Supplied records:
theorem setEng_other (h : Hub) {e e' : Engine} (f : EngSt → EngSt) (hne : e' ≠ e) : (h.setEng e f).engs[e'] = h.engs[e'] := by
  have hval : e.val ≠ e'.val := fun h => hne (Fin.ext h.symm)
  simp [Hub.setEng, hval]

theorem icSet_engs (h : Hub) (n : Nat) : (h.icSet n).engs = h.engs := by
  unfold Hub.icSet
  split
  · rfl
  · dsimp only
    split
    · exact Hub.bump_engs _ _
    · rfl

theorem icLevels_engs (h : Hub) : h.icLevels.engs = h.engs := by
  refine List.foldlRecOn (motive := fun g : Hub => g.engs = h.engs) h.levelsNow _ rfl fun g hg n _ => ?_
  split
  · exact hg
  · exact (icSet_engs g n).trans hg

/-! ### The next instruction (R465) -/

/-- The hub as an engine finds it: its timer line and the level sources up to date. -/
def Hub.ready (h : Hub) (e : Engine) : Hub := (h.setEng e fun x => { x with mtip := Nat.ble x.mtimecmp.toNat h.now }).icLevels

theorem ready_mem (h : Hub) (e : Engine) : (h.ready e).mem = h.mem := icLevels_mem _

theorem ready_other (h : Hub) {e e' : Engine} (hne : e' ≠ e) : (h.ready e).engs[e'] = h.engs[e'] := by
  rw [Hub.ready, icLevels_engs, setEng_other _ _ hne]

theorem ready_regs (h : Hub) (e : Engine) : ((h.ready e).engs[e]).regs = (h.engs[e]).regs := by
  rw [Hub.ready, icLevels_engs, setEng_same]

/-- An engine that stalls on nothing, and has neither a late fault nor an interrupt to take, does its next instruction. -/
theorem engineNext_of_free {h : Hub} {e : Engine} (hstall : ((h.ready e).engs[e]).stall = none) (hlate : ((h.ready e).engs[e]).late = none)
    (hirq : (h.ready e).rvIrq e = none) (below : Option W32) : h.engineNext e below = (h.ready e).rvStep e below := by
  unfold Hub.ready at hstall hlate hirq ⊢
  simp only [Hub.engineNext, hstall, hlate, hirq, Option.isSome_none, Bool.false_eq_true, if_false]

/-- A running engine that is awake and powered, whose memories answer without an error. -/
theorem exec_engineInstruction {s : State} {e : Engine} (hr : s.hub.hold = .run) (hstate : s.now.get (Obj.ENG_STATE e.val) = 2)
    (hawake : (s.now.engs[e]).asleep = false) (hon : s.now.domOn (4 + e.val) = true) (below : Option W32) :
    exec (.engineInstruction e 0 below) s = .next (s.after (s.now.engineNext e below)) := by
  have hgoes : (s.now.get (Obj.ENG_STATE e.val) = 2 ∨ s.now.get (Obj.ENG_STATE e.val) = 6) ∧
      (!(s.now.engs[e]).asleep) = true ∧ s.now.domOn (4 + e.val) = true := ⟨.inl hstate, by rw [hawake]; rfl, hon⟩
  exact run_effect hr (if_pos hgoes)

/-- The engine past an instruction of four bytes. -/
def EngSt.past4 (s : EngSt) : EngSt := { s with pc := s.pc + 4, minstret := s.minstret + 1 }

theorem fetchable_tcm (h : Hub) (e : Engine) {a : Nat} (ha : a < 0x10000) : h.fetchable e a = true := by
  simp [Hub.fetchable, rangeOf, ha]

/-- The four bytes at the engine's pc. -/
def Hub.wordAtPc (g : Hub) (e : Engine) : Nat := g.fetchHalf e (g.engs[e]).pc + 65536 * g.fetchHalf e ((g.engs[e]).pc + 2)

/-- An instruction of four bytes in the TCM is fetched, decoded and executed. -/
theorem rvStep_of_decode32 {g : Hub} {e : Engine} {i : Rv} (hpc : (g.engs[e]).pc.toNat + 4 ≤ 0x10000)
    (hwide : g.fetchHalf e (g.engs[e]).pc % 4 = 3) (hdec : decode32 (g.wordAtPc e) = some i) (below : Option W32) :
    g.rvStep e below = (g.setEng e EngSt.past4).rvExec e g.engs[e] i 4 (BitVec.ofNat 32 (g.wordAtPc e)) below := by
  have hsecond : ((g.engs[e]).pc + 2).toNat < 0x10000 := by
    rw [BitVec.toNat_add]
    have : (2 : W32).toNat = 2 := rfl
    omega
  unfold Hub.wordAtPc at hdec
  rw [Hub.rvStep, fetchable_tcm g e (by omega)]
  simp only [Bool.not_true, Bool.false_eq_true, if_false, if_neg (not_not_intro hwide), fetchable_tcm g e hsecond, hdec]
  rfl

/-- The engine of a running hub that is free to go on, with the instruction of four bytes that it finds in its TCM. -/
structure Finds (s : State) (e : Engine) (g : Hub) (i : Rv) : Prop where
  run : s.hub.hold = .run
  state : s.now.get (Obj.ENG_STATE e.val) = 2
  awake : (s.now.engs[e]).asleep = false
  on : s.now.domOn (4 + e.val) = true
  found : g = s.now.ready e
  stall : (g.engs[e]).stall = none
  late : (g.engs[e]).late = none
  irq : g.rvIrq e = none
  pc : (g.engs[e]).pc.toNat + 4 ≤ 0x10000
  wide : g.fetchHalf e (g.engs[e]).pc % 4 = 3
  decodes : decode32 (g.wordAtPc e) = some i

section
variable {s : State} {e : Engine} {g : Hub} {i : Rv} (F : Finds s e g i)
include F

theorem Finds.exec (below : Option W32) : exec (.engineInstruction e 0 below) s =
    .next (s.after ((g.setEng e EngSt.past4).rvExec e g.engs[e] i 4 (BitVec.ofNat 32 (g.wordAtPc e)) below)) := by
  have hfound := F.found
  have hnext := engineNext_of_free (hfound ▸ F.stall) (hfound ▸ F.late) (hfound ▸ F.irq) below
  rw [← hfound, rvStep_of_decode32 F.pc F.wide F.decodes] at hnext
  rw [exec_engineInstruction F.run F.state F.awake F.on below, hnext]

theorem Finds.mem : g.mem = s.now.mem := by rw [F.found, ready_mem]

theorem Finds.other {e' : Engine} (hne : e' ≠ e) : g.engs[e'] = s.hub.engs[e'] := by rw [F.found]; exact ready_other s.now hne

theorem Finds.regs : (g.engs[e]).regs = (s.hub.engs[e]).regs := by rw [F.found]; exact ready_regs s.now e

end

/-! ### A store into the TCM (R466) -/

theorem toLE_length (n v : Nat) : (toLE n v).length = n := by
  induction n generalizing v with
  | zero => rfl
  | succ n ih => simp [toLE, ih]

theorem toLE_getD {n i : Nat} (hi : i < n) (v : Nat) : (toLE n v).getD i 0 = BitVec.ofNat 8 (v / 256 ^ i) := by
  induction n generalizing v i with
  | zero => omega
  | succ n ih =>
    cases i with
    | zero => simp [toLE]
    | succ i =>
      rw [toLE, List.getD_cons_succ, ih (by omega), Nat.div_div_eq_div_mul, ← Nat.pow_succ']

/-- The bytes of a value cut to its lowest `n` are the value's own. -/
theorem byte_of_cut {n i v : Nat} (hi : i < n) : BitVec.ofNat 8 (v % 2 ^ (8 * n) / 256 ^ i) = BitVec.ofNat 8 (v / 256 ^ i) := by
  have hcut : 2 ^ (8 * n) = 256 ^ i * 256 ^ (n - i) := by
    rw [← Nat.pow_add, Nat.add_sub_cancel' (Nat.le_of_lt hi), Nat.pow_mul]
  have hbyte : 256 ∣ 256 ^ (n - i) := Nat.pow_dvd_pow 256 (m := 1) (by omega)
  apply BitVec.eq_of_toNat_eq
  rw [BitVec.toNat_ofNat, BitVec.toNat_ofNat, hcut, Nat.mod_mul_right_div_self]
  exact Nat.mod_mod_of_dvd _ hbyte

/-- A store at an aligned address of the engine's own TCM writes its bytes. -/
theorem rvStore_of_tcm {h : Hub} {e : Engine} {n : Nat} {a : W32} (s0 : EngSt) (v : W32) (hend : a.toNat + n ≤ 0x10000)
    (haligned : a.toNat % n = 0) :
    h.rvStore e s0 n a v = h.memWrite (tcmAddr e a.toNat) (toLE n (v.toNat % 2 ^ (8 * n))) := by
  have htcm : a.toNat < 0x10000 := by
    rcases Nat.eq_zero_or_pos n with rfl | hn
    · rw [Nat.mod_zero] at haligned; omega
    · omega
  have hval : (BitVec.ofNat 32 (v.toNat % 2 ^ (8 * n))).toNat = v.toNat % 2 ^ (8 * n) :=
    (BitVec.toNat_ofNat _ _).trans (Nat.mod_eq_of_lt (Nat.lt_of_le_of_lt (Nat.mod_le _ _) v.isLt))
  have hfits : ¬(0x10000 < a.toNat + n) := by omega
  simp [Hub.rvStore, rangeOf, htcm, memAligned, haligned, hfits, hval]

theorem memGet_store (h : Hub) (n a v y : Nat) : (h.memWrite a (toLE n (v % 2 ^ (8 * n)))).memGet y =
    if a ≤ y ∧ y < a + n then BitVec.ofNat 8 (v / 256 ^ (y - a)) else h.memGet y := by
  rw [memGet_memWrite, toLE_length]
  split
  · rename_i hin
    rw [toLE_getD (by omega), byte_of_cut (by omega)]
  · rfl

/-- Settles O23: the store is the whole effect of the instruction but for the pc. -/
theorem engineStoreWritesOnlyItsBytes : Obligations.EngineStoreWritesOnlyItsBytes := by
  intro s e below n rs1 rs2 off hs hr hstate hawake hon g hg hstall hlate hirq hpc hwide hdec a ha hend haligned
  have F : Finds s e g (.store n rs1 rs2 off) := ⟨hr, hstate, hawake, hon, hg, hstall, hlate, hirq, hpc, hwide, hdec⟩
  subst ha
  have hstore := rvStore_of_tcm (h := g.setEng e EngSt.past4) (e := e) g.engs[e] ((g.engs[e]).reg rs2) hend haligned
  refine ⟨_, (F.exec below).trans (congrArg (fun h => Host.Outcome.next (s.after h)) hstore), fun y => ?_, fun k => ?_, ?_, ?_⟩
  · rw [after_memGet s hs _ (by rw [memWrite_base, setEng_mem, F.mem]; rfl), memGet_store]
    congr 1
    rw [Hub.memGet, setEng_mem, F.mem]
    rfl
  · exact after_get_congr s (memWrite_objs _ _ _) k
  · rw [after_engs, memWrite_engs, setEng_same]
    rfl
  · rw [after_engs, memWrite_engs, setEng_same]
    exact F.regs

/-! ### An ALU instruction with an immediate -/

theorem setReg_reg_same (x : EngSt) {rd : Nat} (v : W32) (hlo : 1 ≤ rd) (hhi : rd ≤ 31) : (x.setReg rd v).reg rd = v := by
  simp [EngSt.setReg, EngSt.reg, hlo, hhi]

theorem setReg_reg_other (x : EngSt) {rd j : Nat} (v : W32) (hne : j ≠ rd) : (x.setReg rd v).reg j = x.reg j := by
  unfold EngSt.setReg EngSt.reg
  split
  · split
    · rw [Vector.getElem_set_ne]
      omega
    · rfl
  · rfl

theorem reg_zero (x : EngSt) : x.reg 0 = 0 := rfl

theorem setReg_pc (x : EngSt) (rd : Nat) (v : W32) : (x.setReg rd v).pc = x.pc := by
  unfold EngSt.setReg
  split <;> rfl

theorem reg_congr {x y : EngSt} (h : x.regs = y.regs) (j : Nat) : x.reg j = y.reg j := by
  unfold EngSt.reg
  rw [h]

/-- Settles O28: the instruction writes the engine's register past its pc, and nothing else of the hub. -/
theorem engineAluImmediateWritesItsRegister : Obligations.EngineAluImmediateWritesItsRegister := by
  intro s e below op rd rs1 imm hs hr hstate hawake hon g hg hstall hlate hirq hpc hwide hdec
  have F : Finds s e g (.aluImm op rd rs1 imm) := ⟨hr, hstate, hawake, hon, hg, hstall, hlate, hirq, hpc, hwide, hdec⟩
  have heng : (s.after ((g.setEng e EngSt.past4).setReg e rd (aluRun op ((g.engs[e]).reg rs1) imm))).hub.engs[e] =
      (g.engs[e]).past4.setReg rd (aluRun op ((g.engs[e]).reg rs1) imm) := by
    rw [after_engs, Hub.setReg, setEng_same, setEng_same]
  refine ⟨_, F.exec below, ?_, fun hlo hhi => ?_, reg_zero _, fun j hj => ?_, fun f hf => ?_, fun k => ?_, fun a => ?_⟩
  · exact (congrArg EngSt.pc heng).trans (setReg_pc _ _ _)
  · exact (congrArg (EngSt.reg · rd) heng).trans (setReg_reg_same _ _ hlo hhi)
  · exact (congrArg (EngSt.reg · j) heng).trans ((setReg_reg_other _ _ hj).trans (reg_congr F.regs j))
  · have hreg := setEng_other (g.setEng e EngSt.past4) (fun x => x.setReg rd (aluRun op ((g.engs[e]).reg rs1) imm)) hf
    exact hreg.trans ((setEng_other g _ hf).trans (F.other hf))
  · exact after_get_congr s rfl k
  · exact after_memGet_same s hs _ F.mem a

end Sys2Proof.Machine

Problem description: Which lines above run from the one containing "its TCM. -/" down to the one containing "have hfound := F.found"? Repeat exactly those, both ends included, and nothing else.

Written solution:
/-- The engine of a running hub that is free to go on, with the instruction of four bytes that it finds in its TCM. -/
structure Finds (s : State) (e : Engine) (g : Hub) (i : Rv) : Prop where
  run : s.hub.hold = .run
  state : s.now.get (Obj.ENG_STATE e.val) = 2
  awake : (s.now.engs[e]).asleep = false
  on : s.now.domOn (4 + e.val) = true
  found : g = s.now.ready e
  stall : (g.engs[e]).stall = none
  late : (g.engs[e]).late = none
  irq : g.rvIrq e = none
  pc : (g.engs[e]).pc.toNat + 4 ≤ 0x10000
  wide : g.fetchHalf e (g.engs[e]).pc % 4 = 3
  decodes : decode32 (g.wordAtPc e) = some i

section
variable {s : State} {e : Engine} {g : Hub} {i : Rv} (F : Finds s e g i)
include F

theorem Finds.exec (below : Option W32) : exec (.engineInstruction e 0 below) s =
    .next (s.after ((g.setEng e EngSt.past4).rvExec e g.engs[e] i 4 (BitVec.ofNat 32 (g.wordAtPc e)) below)) := by
  have hfound := F.found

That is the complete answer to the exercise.